Problem statement:
Collect from the data below each line with "block".

Recorded data:
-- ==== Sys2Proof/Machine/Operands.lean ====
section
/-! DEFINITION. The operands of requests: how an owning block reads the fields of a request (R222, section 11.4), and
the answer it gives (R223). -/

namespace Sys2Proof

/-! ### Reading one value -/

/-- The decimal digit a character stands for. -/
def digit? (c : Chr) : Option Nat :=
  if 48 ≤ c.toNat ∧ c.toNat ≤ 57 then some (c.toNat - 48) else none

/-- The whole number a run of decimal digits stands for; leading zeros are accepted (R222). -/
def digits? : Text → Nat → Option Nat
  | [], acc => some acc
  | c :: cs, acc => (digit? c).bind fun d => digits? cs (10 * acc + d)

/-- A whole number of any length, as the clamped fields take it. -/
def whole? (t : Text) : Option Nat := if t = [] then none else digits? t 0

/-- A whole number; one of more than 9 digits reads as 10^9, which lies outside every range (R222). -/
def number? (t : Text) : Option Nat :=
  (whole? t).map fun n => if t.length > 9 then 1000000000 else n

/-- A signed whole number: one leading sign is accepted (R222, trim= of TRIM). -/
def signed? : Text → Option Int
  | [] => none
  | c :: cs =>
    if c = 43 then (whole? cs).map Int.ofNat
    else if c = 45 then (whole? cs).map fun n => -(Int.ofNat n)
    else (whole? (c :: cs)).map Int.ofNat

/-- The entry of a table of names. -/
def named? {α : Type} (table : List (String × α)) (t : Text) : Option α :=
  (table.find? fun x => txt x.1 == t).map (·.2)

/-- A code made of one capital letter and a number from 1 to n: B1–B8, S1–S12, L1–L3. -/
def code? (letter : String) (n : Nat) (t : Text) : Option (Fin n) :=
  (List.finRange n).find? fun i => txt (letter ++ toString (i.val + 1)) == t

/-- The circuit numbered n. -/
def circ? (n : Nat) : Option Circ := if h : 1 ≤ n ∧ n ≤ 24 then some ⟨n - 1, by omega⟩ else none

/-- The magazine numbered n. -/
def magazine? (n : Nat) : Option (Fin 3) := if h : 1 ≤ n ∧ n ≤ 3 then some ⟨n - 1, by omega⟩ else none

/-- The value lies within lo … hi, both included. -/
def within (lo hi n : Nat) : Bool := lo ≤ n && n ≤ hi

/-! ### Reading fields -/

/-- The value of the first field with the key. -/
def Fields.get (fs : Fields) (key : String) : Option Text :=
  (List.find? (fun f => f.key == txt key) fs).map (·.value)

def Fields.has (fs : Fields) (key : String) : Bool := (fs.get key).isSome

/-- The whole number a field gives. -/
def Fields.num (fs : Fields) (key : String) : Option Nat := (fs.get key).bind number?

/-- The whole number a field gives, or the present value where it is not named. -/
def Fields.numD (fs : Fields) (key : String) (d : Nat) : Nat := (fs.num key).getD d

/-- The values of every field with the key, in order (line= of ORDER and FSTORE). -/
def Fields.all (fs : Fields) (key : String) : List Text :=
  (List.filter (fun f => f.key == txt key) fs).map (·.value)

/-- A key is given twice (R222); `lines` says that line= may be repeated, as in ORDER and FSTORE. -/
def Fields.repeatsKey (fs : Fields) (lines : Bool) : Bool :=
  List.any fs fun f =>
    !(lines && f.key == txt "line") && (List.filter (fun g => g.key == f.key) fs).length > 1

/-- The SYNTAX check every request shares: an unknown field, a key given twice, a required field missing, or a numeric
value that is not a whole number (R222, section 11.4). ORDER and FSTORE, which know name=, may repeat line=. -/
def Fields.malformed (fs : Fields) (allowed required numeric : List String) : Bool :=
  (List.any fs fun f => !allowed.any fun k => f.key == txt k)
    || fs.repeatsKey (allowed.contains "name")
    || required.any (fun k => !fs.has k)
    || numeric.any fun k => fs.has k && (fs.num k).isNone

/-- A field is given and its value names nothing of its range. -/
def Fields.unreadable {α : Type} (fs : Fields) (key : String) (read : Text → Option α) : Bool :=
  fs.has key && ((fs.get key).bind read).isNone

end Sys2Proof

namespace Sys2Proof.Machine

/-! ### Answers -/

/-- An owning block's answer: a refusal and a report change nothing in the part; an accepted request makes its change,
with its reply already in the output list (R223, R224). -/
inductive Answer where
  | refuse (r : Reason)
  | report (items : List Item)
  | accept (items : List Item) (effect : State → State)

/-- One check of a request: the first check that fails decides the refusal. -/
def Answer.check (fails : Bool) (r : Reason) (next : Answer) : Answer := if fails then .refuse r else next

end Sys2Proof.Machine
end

Result for this exercise:
/-! DEFINITION. The operands of requests: how an owning block reads the fields of a request (R222, section 11.4), and
/-- An owning block's answer: a refusal and a report change nothing in the part; an accepted request makes its change,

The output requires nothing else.